(Dataset excerpts)
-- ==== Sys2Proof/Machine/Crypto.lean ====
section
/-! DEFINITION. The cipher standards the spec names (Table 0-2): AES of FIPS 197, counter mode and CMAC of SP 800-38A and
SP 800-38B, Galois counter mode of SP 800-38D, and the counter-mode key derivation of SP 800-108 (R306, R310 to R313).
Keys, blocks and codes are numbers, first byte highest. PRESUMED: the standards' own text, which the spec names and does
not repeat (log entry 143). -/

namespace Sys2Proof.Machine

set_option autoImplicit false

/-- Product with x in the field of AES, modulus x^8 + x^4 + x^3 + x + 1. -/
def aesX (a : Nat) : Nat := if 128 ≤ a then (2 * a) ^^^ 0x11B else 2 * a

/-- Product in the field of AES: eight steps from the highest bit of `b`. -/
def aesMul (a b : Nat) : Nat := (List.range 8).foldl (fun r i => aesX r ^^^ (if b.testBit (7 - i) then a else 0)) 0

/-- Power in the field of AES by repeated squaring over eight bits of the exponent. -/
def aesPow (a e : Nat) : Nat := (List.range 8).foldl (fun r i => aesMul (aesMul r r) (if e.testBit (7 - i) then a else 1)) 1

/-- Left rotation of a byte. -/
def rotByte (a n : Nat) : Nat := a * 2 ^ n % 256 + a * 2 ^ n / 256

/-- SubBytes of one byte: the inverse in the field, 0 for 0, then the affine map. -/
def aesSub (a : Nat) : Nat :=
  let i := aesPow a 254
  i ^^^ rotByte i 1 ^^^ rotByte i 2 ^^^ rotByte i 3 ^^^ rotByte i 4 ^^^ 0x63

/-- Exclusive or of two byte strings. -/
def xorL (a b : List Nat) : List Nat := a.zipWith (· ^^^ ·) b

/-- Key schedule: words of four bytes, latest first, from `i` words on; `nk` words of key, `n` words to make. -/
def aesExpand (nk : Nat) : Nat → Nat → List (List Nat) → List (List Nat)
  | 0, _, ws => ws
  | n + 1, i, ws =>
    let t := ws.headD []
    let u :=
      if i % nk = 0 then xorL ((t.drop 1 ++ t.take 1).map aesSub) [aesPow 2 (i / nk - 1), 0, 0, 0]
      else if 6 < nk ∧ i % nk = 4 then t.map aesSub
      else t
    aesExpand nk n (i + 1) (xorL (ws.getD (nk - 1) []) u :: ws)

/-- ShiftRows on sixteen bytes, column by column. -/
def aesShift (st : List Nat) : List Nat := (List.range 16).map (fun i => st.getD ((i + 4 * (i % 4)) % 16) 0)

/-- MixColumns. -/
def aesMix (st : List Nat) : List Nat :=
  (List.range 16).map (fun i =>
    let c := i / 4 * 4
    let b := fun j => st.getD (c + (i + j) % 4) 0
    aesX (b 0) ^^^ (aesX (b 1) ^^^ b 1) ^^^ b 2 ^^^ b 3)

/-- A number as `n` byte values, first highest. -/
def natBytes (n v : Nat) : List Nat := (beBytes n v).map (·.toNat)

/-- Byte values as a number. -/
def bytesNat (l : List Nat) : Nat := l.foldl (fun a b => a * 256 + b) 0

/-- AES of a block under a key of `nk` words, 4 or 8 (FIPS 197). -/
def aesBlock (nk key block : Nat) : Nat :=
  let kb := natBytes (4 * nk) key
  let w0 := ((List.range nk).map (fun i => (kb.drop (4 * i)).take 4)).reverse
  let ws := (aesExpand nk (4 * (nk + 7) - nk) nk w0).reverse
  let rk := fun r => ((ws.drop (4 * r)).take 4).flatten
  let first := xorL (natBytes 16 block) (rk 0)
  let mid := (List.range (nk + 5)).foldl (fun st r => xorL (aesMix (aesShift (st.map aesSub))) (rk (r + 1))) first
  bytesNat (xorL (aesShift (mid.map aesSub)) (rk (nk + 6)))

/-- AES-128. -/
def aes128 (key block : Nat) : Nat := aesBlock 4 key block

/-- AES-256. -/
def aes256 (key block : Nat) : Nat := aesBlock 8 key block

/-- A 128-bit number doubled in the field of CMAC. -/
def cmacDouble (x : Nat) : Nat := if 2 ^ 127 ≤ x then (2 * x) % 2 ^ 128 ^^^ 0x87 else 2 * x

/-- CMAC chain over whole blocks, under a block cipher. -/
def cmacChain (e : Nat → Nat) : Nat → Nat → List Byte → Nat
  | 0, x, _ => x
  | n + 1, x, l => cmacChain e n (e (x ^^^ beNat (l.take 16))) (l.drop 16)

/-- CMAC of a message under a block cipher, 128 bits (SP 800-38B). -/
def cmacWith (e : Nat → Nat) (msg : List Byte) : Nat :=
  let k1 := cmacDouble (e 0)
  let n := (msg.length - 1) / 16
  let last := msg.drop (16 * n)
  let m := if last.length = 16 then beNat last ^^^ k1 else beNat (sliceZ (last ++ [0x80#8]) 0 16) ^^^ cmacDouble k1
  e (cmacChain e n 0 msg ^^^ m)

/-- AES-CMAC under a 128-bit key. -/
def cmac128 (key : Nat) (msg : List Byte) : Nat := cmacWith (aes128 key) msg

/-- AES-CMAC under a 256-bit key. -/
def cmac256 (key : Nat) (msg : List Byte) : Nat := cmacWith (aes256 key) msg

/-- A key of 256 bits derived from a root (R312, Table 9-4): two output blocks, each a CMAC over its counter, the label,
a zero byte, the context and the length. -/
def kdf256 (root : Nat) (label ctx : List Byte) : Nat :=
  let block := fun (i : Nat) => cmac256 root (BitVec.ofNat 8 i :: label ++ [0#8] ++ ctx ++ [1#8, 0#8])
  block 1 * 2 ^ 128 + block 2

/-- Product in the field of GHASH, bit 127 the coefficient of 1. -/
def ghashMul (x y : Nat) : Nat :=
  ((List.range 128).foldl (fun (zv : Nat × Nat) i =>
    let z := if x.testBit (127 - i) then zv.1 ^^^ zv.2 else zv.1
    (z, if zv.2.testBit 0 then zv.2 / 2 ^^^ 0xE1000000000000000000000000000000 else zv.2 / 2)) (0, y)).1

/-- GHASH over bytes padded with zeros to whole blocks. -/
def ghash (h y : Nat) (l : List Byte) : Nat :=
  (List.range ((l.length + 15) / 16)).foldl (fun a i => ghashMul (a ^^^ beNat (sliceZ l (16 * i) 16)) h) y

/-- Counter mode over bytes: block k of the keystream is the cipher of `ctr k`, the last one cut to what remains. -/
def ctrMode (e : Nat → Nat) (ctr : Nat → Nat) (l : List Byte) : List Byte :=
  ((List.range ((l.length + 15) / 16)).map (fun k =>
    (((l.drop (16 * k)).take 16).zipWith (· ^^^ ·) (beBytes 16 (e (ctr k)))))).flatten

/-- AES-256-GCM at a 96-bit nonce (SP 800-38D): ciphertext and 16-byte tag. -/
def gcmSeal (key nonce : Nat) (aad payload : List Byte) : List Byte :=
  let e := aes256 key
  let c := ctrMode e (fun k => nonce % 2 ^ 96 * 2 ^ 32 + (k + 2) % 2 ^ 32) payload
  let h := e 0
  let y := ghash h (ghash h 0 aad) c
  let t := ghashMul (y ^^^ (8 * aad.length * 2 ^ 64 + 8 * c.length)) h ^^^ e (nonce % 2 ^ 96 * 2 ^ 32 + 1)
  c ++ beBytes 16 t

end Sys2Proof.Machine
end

## [REQUIRED ACTION]
Copy out each entry precisely. Leave nothing out.

## [RESULT]
-- ==== Sys2Proof/Machine/Crypto.lean ====
section
/-! DEFINITION. The cipher standards the spec names (Table 0-2): AES of FIPS 197, counter mode and CMAC of SP 800-38A and
SP 800-38B, Galois counter mode of SP 800-38D, and the counter-mode key derivation of SP 800-108 (R306, R310 to R313).
Keys, blocks and codes are numbers, first byte highest. PRESUMED: the standards' own text, which the spec names and does
not repeat (log entry 143). -/

namespace Sys2Proof.Machine

set_option autoImplicit false

/-- Product with x in the field of AES, modulus x^8 + x^4 + x^3 + x + 1. -/
def aesX (a : Nat) : Nat := if 128 ≤ a then (2 * a) ^^^ 0x11B else 2 * a

/-- Product in the field of AES: eight steps from the highest bit of `b`. -/
def aesMul (a b : Nat) : Nat := (List.range 8).foldl (fun r i => aesX r ^^^ (if b.testBit (7 - i) then a else 0)) 0

/-- Power in the field of AES by repeated squaring over eight bits of the exponent. -/
def aesPow (a e : Nat) : Nat := (List.range 8).foldl (fun r i => aesMul (aesMul r r) (if e.testBit (7 - i) then a else 1)) 1

/-- Left rotation of a byte. -/
def rotByte (a n : Nat) : Nat := a * 2 ^ n % 256 + a * 2 ^ n / 256

/-- SubBytes of one byte: the inverse in the field, 0 for 0, then the affine map. -/
def aesSub (a : Nat) : Nat :=
  let i := aesPow a 254
  i ^^^ rotByte i 1 ^^^ rotByte i 2 ^^^ rotByte i 3 ^^^ rotByte i 4 ^^^ 0x63

/-- Exclusive or of two byte strings. -/
def xorL (a b : List Nat) : List Nat := a.zipWith (· ^^^ ·) b

/-- Key schedule: words of four bytes, latest first, from `i` words on; `nk` words of key, `n` words to make. -/
def aesExpand (nk : Nat) : Nat → Nat → List (List Nat) → List (List Nat)
  | 0, _, ws => ws
  | n + 1, i, ws =>
    let t := ws.headD []
    let u :=
      if i % nk = 0 then xorL ((t.drop 1 ++ t.take 1).map aesSub) [aesPow 2 (i / nk - 1), 0, 0, 0]
      else if 6 < nk ∧ i % nk = 4 then t.map aesSub
      else t
    aesExpand nk n (i + 1) (xorL (ws.getD (nk - 1) []) u :: ws)

/-- ShiftRows on sixteen bytes, column by column. -/
def aesShift (st : List Nat) : List Nat := (List.range 16).map (fun i => st.getD ((i + 4 * (i % 4)) % 16) 0)

/-- MixColumns. -/
def aesMix (st : List Nat) : List Nat :=
  (List.range 16).map (fun i =>
    let c := i / 4 * 4
    let b := fun j => st.getD (c + (i + j) % 4) 0
    aesX (b 0) ^^^ (aesX (b 1) ^^^ b 1) ^^^ b 2 ^^^ b 3)

/-- A number as `n` byte values, first highest. -/
def natBytes (n v : Nat) : List Nat := (beBytes n v).map (·.toNat)

/-- Byte values as a number. -/
def bytesNat (l : List Nat) : Nat := l.foldl (fun a b => a * 256 + b) 0

/-- AES of a block under a key of `nk` words, 4 or 8 (FIPS 197). -/
def aesBlock (nk key block : Nat) : Nat :=
  let kb := natBytes (4 * nk) key
  let w0 := ((List.range nk).map (fun i => (kb.drop (4 * i)).take 4)).reverse
  let ws := (aesExpand nk (4 * (nk + 7) - nk) nk w0).reverse
  let rk := fun r => ((ws.drop (4 * r)).take 4).flatten
  let first := xorL (natBytes 16 block) (rk 0)
  let mid := (List.range (nk + 5)).foldl (fun st r => xorL (aesMix (aesShift (st.map aesSub))) (rk (r + 1))) first
  bytesNat (xorL (aesShift (mid.map aesSub)) (rk (nk + 6)))

/-- AES-128. -/
def aes128 (key block : Nat) : Nat := aesBlock 4 key block

/-- AES-256. -/
def aes256 (key block : Nat) : Nat := aesBlock 8 key block

/-- A 128-bit number doubled in the field of CMAC. -/
def cmacDouble (x : Nat) : Nat := if 2 ^ 127 ≤ x then (2 * x) % 2 ^ 128 ^^^ 0x87 else 2 * x

/-- CMAC chain over whole blocks, under a block cipher. -/
def cmacChain (e : Nat → Nat) : Nat → Nat → List Byte → Nat
  | 0, x, _ => x
  | n + 1, x, l => cmacChain e n (e (x ^^^ beNat (l.take 16))) (l.drop 16)

/-- CMAC of a message under a block cipher, 128 bits (SP 800-38B). -/
def cmacWith (e : Nat → Nat) (msg : List Byte) : Nat :=
  let k1 := cmacDouble (e 0)
  let n := (msg.length - 1) / 16
  let last := msg.drop (16 * n)
  let m := if last.length = 16 then beNat last ^^^ k1 else beNat (sliceZ (last ++ [0x80#8]) 0 16) ^^^ cmacDouble k1
  e (cmacChain e n 0 msg ^^^ m)

/-- AES-CMAC under a 128-bit key. -/
def cmac128 (key : Nat) (msg : List Byte) : Nat := cmacWith (aes128 key) msg

/-- AES-CMAC under a 256-bit key. -/
def cmac256 (key : Nat) (msg : List Byte) : Nat := cmacWith (aes256 key) msg

/-- A key of 256 bits derived from a root (R312, Table 9-4): two output blocks, each a CMAC over its counter, the label,
a zero byte, the context and the length. -/
def kdf256 (root : Nat) (label ctx : List Byte) : Nat :=
  let block := fun (i : Nat) => cmac256 root (BitVec.ofNat 8 i :: label ++ [0#8] ++ ctx ++ [1#8, 0#8])
  block 1 * 2 ^ 128 + block 2

/-- Product in the field of GHASH, bit 127 the coefficient of 1. -/
def ghashMul (x y : Nat) : Nat :=
  ((List.range 128).foldl (fun (zv : Nat × Nat) i =>
    let z := if x.testBit (127 - i) then zv.1 ^^^ zv.2 else zv.1
    (z, if zv.2.testBit 0 then zv.2 / 2 ^^^ 0xE1000000000000000000000000000000 else zv.2 / 2)) (0, y)).1

/-- GHASH over bytes padded with zeros to whole blocks. -/
def ghash (h y : Nat) (l : List Byte) : Nat :=
  (List.range ((l.length + 15) / 16)).foldl (fun a i => ghashMul (a ^^^ beNat (sliceZ l (16 * i) 16)) h) y

/-- Counter mode over bytes: block k of the keystream is the cipher of `ctr k`, the last one cut to what remains. -/
def ctrMode (e : Nat → Nat) (ctr : Nat → Nat) (l : List Byte) : List Byte :=
  ((List.range ((l.length + 15) / 16)).map (fun k =>
    (((l.drop (16 * k)).take 16).zipWith (· ^^^ ·) (beBytes 16 (e (ctr k)))))).flatten

/-- AES-256-GCM at a 96-bit nonce (SP 800-38D): ciphertext and 16-byte tag. -/
def gcmSeal (key nonce : Nat) (aad payload : List Byte) : List Byte :=
  let e := aes256 key
  let c := ctrMode e (fun k => nonce % 2 ^ 96 * 2 ^ 32 + (k + 2) % 2 ^ 32) payload
  let h := e 0
  let y := ghash h (ghash h 0 aad) c
  let t := ghashMul (y ^^^ (8 * aad.length * 2 ^ 64 + 8 * c.length)) h ^^^ e (nonce % 2 ^ 96 * 2 ^ 32 + 1)
  c ++ beBytes 16 t

end Sys2Proof.Machine
end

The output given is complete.